Use the open command to create and write a new file called my_first_file.txt. Once you’ve opened it, write a series of lines to that file:

  • The first line should read: My name is {NAME}\n.

  • The next 5 lines should read: This is line {i} of the file.\n, where i refers to the specfiic line number.

Hint: Remember to use the newline character to separate each line.

### Your code here

Solution#

with open("my_first_file.txt", "w") as f:
    f.write("My name is Sean.\n")
    for i in range(0, 4):
        f.write("This is line {i} of the file.\n".format(i = i+2))

Check-in#

Now use the open command to open my_first_file.txt. Once you’ve opened it, read the contents of that file into a new variable called file_contents.

### Your code here

Solution#

with open("my_first_file.txt", "r") as f:
    file_contents = f.read()
print(file_contents)
My name is Sean.
This is line 2 of the file.
This is line 3 of the file.
This is line 4 of the file.
This is line 5 of the file.

File reading, continued#

Before, we read in the entire file as one big str. There are several other ways to interact with and read a file, however.

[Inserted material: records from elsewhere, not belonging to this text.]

theorem entryState_ok (s : State) (sid : Nat) (st : EntryState) (hs : s.memoryOk = true) :
    (State.entryState s sid st).memoryOk = true := by
  unfold State.entryState
  try dsimp only
  repeat' first
    | (with_reducible assumption) | (with_reducible apply ok3_same) | simp only [ok_mk]
    | with_reducible apply updEntry_ok | (intro _ _ _) | (intro _ _) | (intro _) | split

theorem leaveWith_ok (s : State) (sid : Nat) (h : Head) (vals : List Word) (hs : s.memoryOk = true) :
    (State.leaveWith s sid h vals).memoryOk = true := by
  unfold State.leaveWith
  try dsimp only
  repeat' first
    | (with_reducible assumption) | (with_reducible apply ok3_same) | simp only [ok_mk]
    | with_reducible apply enterReady_ok | with_reducible apply entryState_ok
    | with_reducible apply releaseSlot_ok | refine writeCont_ok (by assumption) ?_
    | refine writeCont_ok (Prod.eta _).symm ?_ | (intro _ _ _) | (intro _ _) | (intro _) | split

theorem contNext_ok (s : State) (sid : Nat) (gin : Word) (lcin : BitVec 3) (state : Nat) (wk : Nat) (wa : Word)
    (hs : s.memoryOk = true) :
    (State.contNext s sid gin lcin state wk wa).memoryOk = true := by
  unfold State.contNext
  try dsimp only
  repeat' first
    | (with_reducible assumption) | (with_reducible apply ok3_same) | simp only [ok_mk]
    | with_reducible apply leaveWith_ok | (intro _ _ _) | (intro _ _) | (intro _) | split

theorem abandon_ok (s : State) (sid : Nat) (hs : s.memoryOk = true) :
    (State.abandon s sid).memoryOk = true := by
  unfold State.abandon
  try dsimp only
  repeat' first
    | (with_reducible assumption) | (with_reducible apply ok3_same) | simp only [ok_mk]
    | with_reducible apply updSlot_ok | (intro _ _ _) | (intro _ _) | (intro _) | split

theorem contRegion_ok (s : State) (sid : Nat) (state : Nat) (wk : Nat) (wa : Word) (hs : s.memoryOk = true) :
    (State.contRegion s sid state wk wa).memoryOk = true := by
  unfold State.contRegion
  try dsimp only
  repeat' first
    | (with_reducible assumption) | (with_reducible apply ok3_same) | simp only [ok_mk]
    | with_reducible apply abandon_ok | with_reducible apply leaveWith_ok | (intro _ _ _) | (intro _ _)
    | (intro _) | split

theorem faultTask_ok (s : State) (t : Trap) (e : Word) (addr : Word) (hs : s.memoryOk = true) :
    (State.faultTask s t e addr).memoryOk = true := by
  unfold State.faultTask
  try dsimp only
  repeat' first
    | (with_reducible assumption) | (with_reducible apply ok3_same) | simp only [ok_mk]
    | with_reducible apply entryState_ok | with_reducible apply faultMember_ok
    | with_reducible apply releaseSlot_ok | with_reducible apply updLaunch_ok | with_reducible apply tell_ok
    | refine writeCont_ok (by assumption) ?_ | refine writeCont_ok (Prod.eta _).symm ?_ | (intro _ _ _)
    | (intro _ _) | (intro _) | split

theorem trapTo_ok (s : State) (t : Trap) (e : Word) (deferred : Bool) (addr : Word) (hs : s.memoryOk = true) :
    (State.trapTo s t e deferred addr).memoryOk = true := by
  unfold State.trapTo
  try dsimp only
  repeat' first
    | (with_reducible assumption) | (with_reducible apply ok3_same) | simp only [ok_mk]
    | with_reducible apply failedWalk_ok | with_reducible apply faultTask_ok | with_reducible apply upd_ok
    | (intro _ _ _) | (intro _ _) | (intro _) | split

theorem trap_ok (s : State) (c : Nat) (v : Word) (hs : s.memoryOk = true) :
    (State.trap s c v).memoryOk = true := by
  unfold State.trap
  try dsimp only
  repeat' first
    | (with_reducible assumption) | (with_reducible apply ok3_same) | simp only [ok_mk]
    | with_reducible apply trapTo_ok | (intro _ _ _) | (intro _ _) | (intro _) | split

theorem illegal_ok (s : State) (reason : Nat) (hs : s.memoryOk = true) :
    (State.illegal s reason).memoryOk = true := by
  unfold State.illegal
  try dsimp only
  repeat' first
    | (with_reducible assumption) | (with_reducible apply ok3_same) | simp only [ok_mk]
    | with_reducible apply trap_ok | (intro _ _ _) | (intro _ _) | (intro _) | split

theorem trapReturn_ok (s : State) (hs : s.memoryOk = true) :
    (State.trapReturn s).memoryOk = true := by
  unfold State.trapReturn
  try dsimp only
  repeat' first
    | (with_reducible assumption) | (with_reducible apply ok3_same) | simp only [ok_mk]
    | with_reducible apply countIns_ok | with_reducible apply illegal_ok | with_reducible apply upd_ok
    | with_reducible apply trap_ok | (intro _ _ _) | (intro _ _) | (intro _) | split

theorem acquire_ok (s : State) (sid : Nat) (hs : s.memoryOk = true) :
    (State.acquire s sid).memoryOk = true := by
  unfold State.acquire
  try dsimp only
  repeat' first
    | (with_reducible assumption) | (with_reducible apply ok3_same) | simp only [ok_mk]
    | with_reducible apply selfInvalidate_ok | (intro _ _ _) | (intro _ _) | (intro _) | split

theorem stall_ok (s : State) (hs : s.memoryOk = true) :
    (State.stall s).memoryOk = true := by
  unfold State.stall
  try dsimp only
  repeat' first
    | (with_reducible assumption) | (with_reducible apply ok3_same) | simp only [ok_mk] | (intro _ _ _)
    | (intro _ _) | (intro _) | split

theorem countWait_ok (s : State) (hs : s.memoryOk = true) :
    (State.countWait s).memoryOk = true := by
  unfold State.countWait
  try dsimp only
  repeat' first
    | (with_reducible assumption) | (with_reducible apply ok3_same) | simp only [ok_mk]
    | with_reducible apply upd_ok | with_reducible apply updCluster_ok | (intro _ _ _) | (intro _ _)
    | (intro _) | split

theorem waitFirm_ok (s : State) (hs : s.memoryOk = true) :
    (State.waitFirm s).memoryOk = true := by
  unfold State.waitFirm
  try dsimp only
  repeat' first
    | (with_reducible assumption) | (with_reducible apply ok3_same) | simp only [ok_mk]
    | with_reducible apply countWait_ok | (intro _ _ _) | (intro _ _) | (intro _) | split
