theorem jumpTable_ok (s : State) (base : Word) (i : Word) (hs : s.memoryOk = true) :
    (State.jumpTable s base i).memoryOk = true := by
  unfold State.jumpTable
  try dsimp only
  repeat' first
    | (with_reducible assumption) | (with_reducible apply ok3_same) | simp only [ok_mk]
    | with_reducible apply filled_ok | with_reducible apply jumpEntry_ok | with_reducible apply stall_ok
    | with_reducible apply trapWith_ok | with_reducible apply waitFirm_ok
    | refine readPart_ok (by assumption) ?_ | refine readPart_ok (Prod.eta _).symm ?_
    | refine specRead_ok (by assumption) ?_ | refine specRead_ok (Prod.eta _).symm ?_ | (intro _ _ _)
    | (intro _ _) | (intro _) | split

theorem execBr_ok {t : Target} {s : State} {nx : State} (e : execBr t s = .next nx) (hs : s.memoryOk = true) :
    nx.memoryOk = true := by
  unfold execBr at e
  try dsimp only at e
  repeat' first
    | (with_reducible assumption) | (with_reducible injection e with e; subst e)
    | (with_reducible injection e; done) | (with_reducible apply ok3_same) | simp only [ok_mk]
    | with_reducible apply jump_ok | (intro _ _ _) | (intro _ _) | (intro _) | split at e | split

theorem execBri_ok {b : GReg} {s : State} {nx : State} (e : execBri b s = .next nx) (hs : s.memoryOk = true) :
    nx.memoryOk = true := by
  unfold execBri at e
  try dsimp only at e
  repeat' first
    | (with_reducible assumption) | (with_reducible injection e with e; subst e)
    | (with_reducible injection e; done) | (with_reducible apply ok3_same) | simp only [ok_mk]
    | with_reducible apply jump_ok | (intro _ _ _) | (intro _ _) | (intro _) | split at e | split

theorem execCall_ok {a : GReg} {t : Target} {s : State} {nx : State} (e : execCall a t s = .next nx) (hs
    : s.memoryOk = true) :
    nx.memoryOk = true := by
  unfold execCall at e
  try dsimp only at e
  repeat' first
    | (with_reducible assumption) | (with_reducible injection e with e; subst e)
    | (with_reducible injection e; done) | (with_reducible apply ok3_same) | simp only [ok_mk]
    | with_reducible apply linkJump_ok | (intro _ _ _) | (intro _ _) | (intro _) | split at e | split

theorem execCalli_ok {a : GReg} {b : GReg} {s : State} {nx : State} (e : execCalli a b s = .next nx) (hs
    : s.memoryOk = true) :
    nx.memoryOk = true := by
  unfold execCalli at e
  try dsimp only at e
  repeat' first
    | (with_reducible assumption) | (with_reducible injection e with e; subst e)
    | (with_reducible injection e; done) | (with_reducible apply ok3_same) | simp only [ok_mk]
    | with_reducible apply linkJump_ok | (intro _ _ _) | (intro _ _) | (intro _) | split at e | split

theorem execRet_ok {b : GReg} {s : State} {nx : State} (e : execRet b s = .next nx) (hs : s.memoryOk = true) :
    nx.memoryOk = true := by
  unfold execRet at e
  try dsimp only at e
  repeat' first
    | (with_reducible assumption) | (with_reducible injection e with e; subst e)
    | (with_reducible injection e; done) | (with_reducible apply ok3_same) | simp only [ok_mk]
    | with_reducible apply jump_ok | (intro _ _ _) | (intro _ _) | (intro _) | split at e | split

theorem execLp_ok {k : LcReg} {b : GReg} {tick : Bool} {t : Target} {s : State} {nx : State} (e
    : execLp k b tick t s = .next nx) (hs : s.memoryOk = true) :
    nx.memoryOk = true := by
  unfold execLp at e
  try dsimp only at e
  repeat' first
    | (with_reducible assumption) | (with_reducible injection e with e; subst e)
    | (with_reducible injection e; done) | (with_reducible apply ok3_same) | simp only [ok_mk]
    | with_reducible apply openLoop_ok | with_reducible apply tick_ok | (intro _ _ _) | (intro _ _)
    | (intro _) | split at e | split

theorem execLpx_ok {k : LcReg} {n : BitVec 21} {tick : Bool} {t : Target} {s : State} {nx : State} (e
    : execLpx k n tick t s = .next nx) (hs : s.memoryOk = true) :
    nx.memoryOk = true := by
  unfold execLpx at e
  try dsimp only at e
  repeat' first
    | (with_reducible assumption) | (with_reducible injection e with e; subst e)
    | (with_reducible injection e; done) | (with_reducible apply ok3_same) | simp only [ok_mk]
    | with_reducible apply openLoop_ok | with_reducible apply tick_ok | (intro _ _ _) | (intro _ _)
    | (intro _) | split at e | split

theorem execLpr_ok {k : LcReg} {b : GReg} {tick : Bool} {t : Target} {s : State} {nx : State} (e
    : execLpr k b tick t s = .next nx) (hs : s.memoryOk = true) :
    nx.memoryOk = true := by
  unfold execLpr at e
  try dsimp only at e
  repeat' first
    | (with_reducible assumption) | (with_reducible injection e with e; subst e)
    | (with_reducible injection e; done) | (with_reducible apply ok3_same) | simp only [ok_mk]
    | with_reducible apply openLoop_ok | with_reducible apply tick_ok | (intro _ _ _) | (intro _ _)
    | (intro _) | split at e | split

theorem execJt_ok {a : GReg} {b : GReg} {n1 : BitVec 16} {s : State} {nx : State} (e : execJt a b n1 s = .next nx)
    (hs : s.memoryOk = true) :
    nx.memoryOk = true := by
  unfold execJt at e
  try dsimp only at e
  repeat' first
    | (with_reducible assumption) | (with_reducible injection e with e; subst e)
    | (with_reducible injection e; done) | (with_reducible apply ok3_same) | simp only [ok_mk]
    | with_reducible apply jumpTable_ok | with_reducible apply transfer_ok | (intro _ _ _) | (intro _ _)
    | (intro _) | split at e | split

theorem releaseLines_ok (s : State) (a : Word) (len : Word) (nu : Nat) (hs : s.memoryOk = true) :
    (State.releaseLines s a len nu).memoryOk = true := by
  unfold State.releaseLines
  try dsimp only
  repeat' first
    | (with_reducible assumption) | (with_reducible apply ok3_same) | simp only [ok_mk]
    | with_reducible apply release_ok | (with_reducible apply foldl_ok)
    | refine foldl_pair_eq_ok (by assumption) ?_ ?_ | (with_reducible apply foldl_pair_ok) | dsimp only
    | (intro _ _ _) | (intro _ _) | (intro _) | split

theorem quota_ok (s : State) (a : GReg) (x : Word) (w : Bool) (hs : s.memoryOk = true) :
    (State.quota s a x w).memoryOk = true := by
  unfold State.quota
  try dsimp only
  repeat' first
    | (with_reducible assumption) | (with_reducible apply ok3_same) | simp only [ok_mk]
    | with_reducible apply post_ok | with_reducible apply retire_ok | with_reducible apply trap_ok
    | with_reducible apply upd_ok | (intro _ _ _) | (intro _ _) | (intro _) | split

theorem execNutick_ok {n : BitVec 16} {s : State} {nx : State} (e : execNutick n s = .next nx) (hs
    : s.memoryOk = true) :
    nx.memoryOk = true := by
  unfold execNutick at e
  try dsimp only at e
  repeat' first
    | (with_reducible assumption) | (with_reducible injection e with e; subst e)
    | (with_reducible injection e; done) | (with_reducible apply ok3_same) | simp only [ok_mk]
    | with_reducible apply postClock_ok | with_reducible apply retireSeal_ok | (intro _ _ _) | (intro _ _)
    | (intro _) | split at e | split

theorem execNudom_ok {n : BitVec 8} {s : State} {nx : State} (e : execNudom n s = .next nx) (hs : s.memoryOk = true) :
    nx.memoryOk = true := by
  unfold execNudom at e
  try dsimp only at e
  repeat' first
    | (with_reducible assumption) | (with_reducible injection e with e; subst e)
    | (with_reducible injection e; done) | (with_reducible apply ok3_same) | simp only [ok_mk]
    | with_reducible apply retire_ok | with_reducible apply trap_ok | with_reducible apply upd_ok
    | (intro _ _ _) | (intro _ _) | (intro _) | split at e | split

theorem execNuq_ok {a : GReg} {b : GReg} {w : Bool} {s : State} {nx : State} (e : execNuq a b w s = .next nx) (hs
    : s.memoryOk = true) :
    nx.memoryOk = true := by
  unfold execNuq at e
  try dsimp only at e
  repeat' first
    | (with_reducible assumption) | (with_reducible injection e with e; subst e)
    | (with_reducible injection e; done) | (with_reducible apply ok3_same) | simp only [ok_mk]
    | with_reducible apply quota_ok | (intro _ _ _) | (intro _ _) | (intro _) | split at e | split

theorem execNurel_ok {a : GReg} {m : Addr} {s : State} {nx : State} (e : execNurel a m s = .next nx) (hs
    : s.memoryOk = true) :
    nx.memoryOk = true := by
  unfold execNurel at e
  try dsimp only at e
  repeat' first
    | (with_reducible assumption) | (with_reducible injection e with e; subst e)
    | (with_reducible injection e; done) | (with_reducible apply ok3_same) | simp only [ok_mk]
    | with_reducible apply releaseLines_ok | with_reducible apply retire_ok | (intro _ _ _) | (intro _ _)
    | (intro _) | split at e | split

end Sys2Proof.Laws
end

  • .read(n), where n refers to the number of characters you want to read.

  • .readlines(), which returns a list of each line in the file.

.read(n)#

The read function can be parameterized by the n argument, which tells Python how many characters of the file to read.

with open("my_first_file.txt", "r") as f:
    n_characters = f.read(10)
print(n_characters)
My name is
with open("my_first_file.txt", "r") as f:
    n_characters = f.read(15)
print(n_characters)
My name is Sean

.readlines()#

The readlines function returns a list, where each element in the list corresponds to a line in the file.

  • Lines are defined as being separated by a \n character.

with open("my_first_file.txt", "r") as f:
    all_lines = f.readlines()
all_lines
['My name is Sean.\n',
 'This is line 2 of the file.\n',
 'This is line 3 of the file.\n',
 'This is line 4 of the file.\n',
 'This is line 5 of the file.\n']

Check-in#

  • Use the readlines function to read in all lines from my_first_file.txt.

  • Then, use a for loop to iterate through each line.

    • For each line, replace the \n character with an empty character (i.e., "").

    • Then, print out the line.

### Your code here

Solution#

with open("my_first_file.txt", "r") as f:
    all_lines = f.readlines()
for line in all_lines:
    l = line.replace("\n", "")
    print(l)
My name is Sean.
This is line 2 of the file.
This is line 3 of the file.
This is line 4 of the file.
This is line 5 of the file.

Appending a file#

If you open a pre-existing file in the w mode, you can overwrite all of its existing content.

If you wish to simply add to that file, you can instead open it in the a mode: open("filename.txt", "a")

## Open in append mode
with open("my_first_file.txt", "a") as f:
    ## Syntax to write is the same.
    f.write("This is new text I'm adding.")
## Now let's check if it worked...
with open("my_first_file.txt", "r") as f:
    file_contents = f.read()
print(file_contents)
My name is Sean.
This is line 2 of the file.
This is line 3 of the file.
This is line 4 of the file.
This is line 5 of the file.
This is new text I'm adding.

Closing a file#

Technically, it is good practice to always close a file once you’ve opened it.

  • If you’re using the with keyword, it’ll automatically close the file once you finish the with block.

  • But if you’re not, you can close a file using var_name.close().

Conclusion#

There’s lots more to working with files (including text files), but this sets the foundation. Now you should feel a little more comfortable:

  • Understanding how to navigate your computer’s directory structure.

    • E.g., knowing “where” a file is located.

  • Knowing how to open a file in Python.

  • Knowing how to read or write that file.

This will form the basis of working with future file types, such as .csv (a very common format for representing tabular data).